How can we forget Diya’s role in the crises following the annulment of the
June 12 election, the way he corralled traditional rulers in the south-west
and a few political opportunists from that zone into support for their
so-called constitutional conference, his demonisation of NADECO, his various
insensitive statements etc? Was Diya ever aware of the incarceration of Chief
MKO Abiola, the frustration of whose electoral victory paved the way for
Diya’s Number 2 job in Abuja? Was he on sabbatical when Ken Saro Wiwa and
others were condemned to death, when Kudirat Abiola, Chief Alfred Rewane, etc
were assassinated? If Diya has any sense of shame, he should just shut his
mouth, thank his stars, and stop insulting the intelligence of fellow
Nigerians who suffered his tyranny and are now being made to endure his
impertinence.
Abacha’s court messengers were many, so were his hit men. We haven’t heard
much from Abdulkareem Adisa, ex "action governor", ex works minister, who
once sang and danced in an "Abacha-for-ever" parade before finding himself in
the jaws of the hyena himself. What about Alhaji Arisekola, contractor
extraordinary whose solidarity with his friend in Abuja gave the city of
Ibadan a red May Day in 1998? As for Abacha’s professors, the nation is still
waiting for their philosophical dissertation on "The Pleasures of Tyranny".

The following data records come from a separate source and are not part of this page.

def mkDBin (k : DBin → Instr) (d a : BitVec 8) (m : BitVec 12) (b : BSrc) (g : Guard) : Parsed :=
  ⟨k ⟨rnd2 (m.extractLsb' 4 2), mbit m 2, mbit m 1, kreg (dk m) d, kreg (ak m) a, b.src, g⟩,
   kbad (dk m) d || kbad (ak m) a || b.b5, b.b6 || mbit m 0 || mbit m 3 || !mzero m 6 2⟩

def mkDUn (k : DUn → Instr) (d a b c : BitVec 8) (m : BitVec 12) (g : Guard) : Parsed :=
  ⟨k ⟨rnd2 (m.extractLsb' 4 2), mbit m 2, kreg (dk m) d, kreg (ak m) a, g⟩,
   kbad (dk m) d || kbad (ak m) a, unused2 b c m || !mzero m 0 2 || mbit m 3 || !mzero m 6 2⟩

def mkCvt (k : CvtOp → Instr) (d a b c : BitVec 8) (m : BitVec 12) (g : Guard) : Parsed :=
  ⟨k ⟨m.extractLsb' 4 4, m.extractLsb' 0 4, rnd2 (c.extractLsb' 0 2), c.getLsbD 2, kreg (dk m) d, kreg (ak m) a, g⟩,
   kbad (dk m) d || kbad (ak m) a, b != 0 || bk m || ck m || c.extractLsb' 3 5 != 0⟩

/-- The instructions with an F form and an FI form in the M12 + I20 layout, by opcode (classes 1 to 4). -/
def parseBin (opc : Nat) (d a : BitVec 8) (m : BitVec 12) (b : BSrc) (g : Guard) : Option Parsed :=
  match opc with
  | 0x040 => some (mkIntBin .iadd d a m b g)
  | 0x041 => some (mkIntBin .isub d a m b g)
  | 0x043 => some (mkIntBin .imul d a m b g)
  | 0x044 => some (mkIntBin .imulh d a m b g)
  | 0x047 => some (mkIntBin .idiv d a m b g)
  | 0x048 => some (mkIntBin .irem d a m b g)
  | 0x049 => some (mkIntBin .imin d a m b g)
  | 0x04A => some (mkIntBin .imax d a m b g)
  | 0x04F => some ⟨.iset ⟨intTy m, m.extractLsb' 0 3, d.setWidth 3, kreg (ak m) a, b.src, g⟩,
      pr8 d || kbad (ak m) a || b.b5, b.b6 || dk m || mbit m 5 || !mzero m 3 2⟩
  | 0x051 => some ⟨.lea ⟨intTy m, m.extractLsb' 0 5, kreg (dk m) d, kreg (ak m) a, b.src, g⟩,
      kbad (dk m) d || kbad (ak m) a || b.b5, b.b6 || mbit m 5⟩
  | 0x080 => some (mkLogBin .and d a m b g)
  | 0x081 => some (mkLogBin .or d a m b g)
  | 0x082 => some (mkLogBin .xor d a m b g)
  | 0x085 => some (mkLogBin .shl d a m b g)
  | 0x086 => some (mkLogBin .shr d a m b g)
  | 0x087 => some (mkLogBin .sar d a m b g)
  | 0x088 => some (mkLogBin .rot d a m b g)
  | 0x08A => some ⟨.bfe ⟨mbit m 6, mbit m 7, kreg (dk m) d, kreg (ak m) a, b.src, g⟩,
      kbad (dk m) d || kbad (ak m) a || b.b5, b.b6 || !mzero m 0 6⟩
  | 0x0C0 => some (mkFBin .fadd d a m b g)
  | 0x0C1 => some (mkFBin .fmul d a m b g)
  | 0x0C3 => some (mkFBin .fmin d a m b g)
  | 0x0C4 => some (mkFBin .fmax d a m b g)
  | 0x0C5 => some (mkFSet .fset d a m b g)
  | 0x0C8 => some ⟨.fscale ⟨rnd2 (m.extractLsb' 4 2), mbit m 3, mbit m 2, kreg (dk m) d, kreg (ak m) a, b.src, g⟩,
      kbad (dk m) d || kbad (ak m) a || b.b5, b.b6 || !mzero m 0 2 || !mzero m 6 2⟩
  | 0x0C9 => some (mkFBin .fdiv d a m b g)
  | 0x100 => some (mkDBin .dadd d a m b g)
  | 0x101 => some (mkDBin .dmul d a m b g)
  | 0x103 => some (mkDBin .dmin d a m b g)
  | 0x104 => some (mkDBin .dmax d a m b g)
  | 0x105 => some (mkFSet .dset d a m b g)
  | 0x108 => some (mkDBin .dscale d a m b g)
  | 0x10C => some (mkDBin .ddiv d a m b g)
  | _ => none

/-- The instructions of classes 1 to 5 that have an F form only. -/
def parseF15 (opc : Nat) (d a b c : BitVec 8) (m : BitVec 12) (g : Guard) : Option Parsed :=
  match opc with
  | 0x042 => some (mkIntTri .iadd3 d a b c m g)
  | 0x045 => some (mkIntTri .imad d a b c m g)
  | 0x046 => some (mkIntTri .imadw d a b c m g)
  | 0x04B => some (mkIntUn .iabs d a b c m g)
  | 0x04C => some (mkIntUn .ineg d a b c m g)
  | 0x04D => some (mkIntTri .isad d a b c m g)
  | 0x04E => some ⟨.idot4 ⟨mbit m 5, mbit m 1, mbit m 0, kreg (dk m) d, kreg (ak m) a, kreg (bk m) b, kreg (ck m) c, g⟩,
      kbad4 d a b c m, !mzero m 6 2 || !mzero m 2 3⟩
  | 0x050 => some ⟨.sel ⟨mbit m 7, kreg (dk m) d, kreg (ak m) a, kreg (bk m) b, c.setWidth 3, g⟩,
      kbad (dk m) d || kbad (ak m) a || kbad (bk m) b || pr8 c, ck m || !mzero m 0 7⟩
  | 0x052 => some (mkLogUn .mov d a b c m g)
  | 0x083 => some (mkLogUn .not d a b c m g)
  | 0x084 => some ⟨.bool3 ⟨m.extractLsb' 0 8, kreg (dk m) d, kreg (ak m) a, kreg (bk m) b, kreg (ck m) c, g⟩,
      kbad4 d a b c m, false⟩
  | 0x089 => some ⟨.funnel ⟨mbit m 0, kreg (dk m) d, kreg (ak m) a, kreg (bk m) b, kreg (ck m) c, g⟩,
      kbad4 d a b c m, !mzero m 1 7⟩
  | 0x08B => some ⟨.bfi ⟨mbit m 7, kreg (dk m) d, kreg (ak m) a, kreg (bk m) b, kreg (ck m) c, g⟩,
      kbad4 d a b c m, !mzero m 0 7⟩
  | 0x08C => some (mkLogUn .popc d a b c m g)
  | 0x08D => some (mkLogUn .clz d a b c m g)
  | 0x08E => some (mkLogUn .ctz d a b c m g)
  | 0x08F => some (mkLogUn .brev d a b c m g)
  | 0x090 => some ⟨.prmt ⟨false, kreg (dk m) d, kreg (ak m) a, kreg (bk m) b, kreg (ck m) c, g⟩,
      kbad4 d a b c m, !mzero m 0 8⟩
  | 0x091 => some (mkPredBin .pand d a b c m g)
  | 0x092 => some (mkPredBin .por d a b c m g)
  | 0x093 => some (mkPredBin .pxor d a b c m g)
  | 0x094 => some ⟨.pnot ⟨mbit m 1, d.setWidth 3, a.setWidth 3, g⟩, pr8 d || pr8 a,
      b != 0 || c != 0 || mbit m 0 || !mzero m 2 10⟩
  | 0x095 =>
      let z := b != 0 || c != 0 || !mzero m 4 8 || mbit m 0
      match (m.extractLsb' 2 2 : BitVec 2).toNat with
      | 0 => some ⟨.pmov (.pp (mbit m 1) (d.setWidth 3) (a.setWidth 3)) g, pr8 d || pr8 a, z⟩
      | 1 => some ⟨.pmov (.toV d) g, false, z || mbit m 1 || a != 0⟩
      | 2 => some ⟨.pmov (.fromV a) g, false, z || mbit m 1 || d != 0⟩
      | _ => some ⟨.pmov (.toV 0) g, false, true⟩
  | 0x0C2 => some ⟨.ffma ⟨pfmt2 (m.extractLsb' 6 2), rnd2 (m.extractLsb' 4 2), mbit m 3, mbit m 2, mbit m 1, mbit m 0,
      kreg (dk m) d, kreg (ak m) a, kreg (bk m) b, kreg (ck m) c, g⟩, kbad4 d a b c m, m.extractLsb' 6 2 == 3#2⟩
  | 0x0C6 => some (mkFUn .fclass d a b c m g)
  | 0x0C7 => some (mkFUn .frnd d a b c m g)
  | 0x0CA => some (mkFUn .rcp d a b c m g)
  | 0x0CB => some (mkFUn .rsq d a b c m g)
  | 0x0CC => some (mkFUn .sqrt d a b c m g)
  | 0x0CD => some (mkFUn .exp2 d a b c m g)
  | 0x0CE => some (mkFUn .log2 d a b c m g)
  | 0x0CF => some (mkFUn .sin d a b c m g)
  | 0x0D0 => some (mkFUn .cos d a b c m g)
  | 0x0D1 => some (mkFUn .tanh d a b c m g)
  | 0x102 => some ⟨.dfma ⟨rnd2 (m.extractLsb' 4 2), mbit m 2, mbit m 1, mbit m 0,
      kreg (dk m) d, kreg (ak m) a, kreg (bk m) b, kreg (ck m) c, g⟩, kbad4 d a b c m, mbit m 3 || !mzero m 6 2⟩
  | 0x106 => some (mkDUn .dclass d a b c m g)
  | 0x107 => some (mkDUn .dfrnd d a b c m g)
  | 0x109 => some (mkDUn .drcp d a b c m g)
  | 0x10A => some (mkDUn .drsq d a b c m g)
  | 0x10B => some (mkDUn .dsqrt d a b c m g)
  | 0x140 => some (mkCvt .cvt d a b c m g)
  | 0x141 => some (mkCvt .fcvt d a b c m g)
  | 0x142 => some ⟨.qpack ⟨m.extractLsb' 4 4, rnd2 (m.extractLsb' 2 2), d, a, kreg (bk m) b, g⟩,
      kbad (bk m) b, c != 0 || dk m || ak m || ck m || !mzero m 0 2⟩
  | 0x143 => some ⟨.qunpk ⟨m.extractLsb' 4 4, .rne, d, a, kreg (bk m) b, g⟩,
      kbad (bk m) b, c != 0 || dk m || ak m || ck m || !mzero m 0 4⟩
  | 0x144 => some ⟨.qscale ⟨m.extractLsb' 4 4, kreg (dk m) d, kreg (ak m) a, g⟩,
      kbad (dk m) d || kbad (ak m) a, unused2 b c m || !mzero m 0 4⟩
  | 0x145 => some ⟨.amax ⟨m.extractLsb' 4 4, kreg (dk m) d, kreg (ak m) a, kreg (bk m) b, g⟩,
      kbad (dk m) d || kbad (ak m) a || kbad (bk m) b, c != 0 || ck m || !mzero m 0 4⟩
  | _ => none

In our effort to rid ourselves of the legacy of Abacha, we need to ask some
salient questions: why do some Nigerians find it so easy to profit from
tyranny? Why are they prepared to do anything for a slice of power? Why
wouldn’t they think twice before betraying their conscience, their country?
Why are Nigerians so tolerant of treachery and evil? Abacha is dead, but,
alas, Abachaism remains a national malaise, waiting for a desperate cure.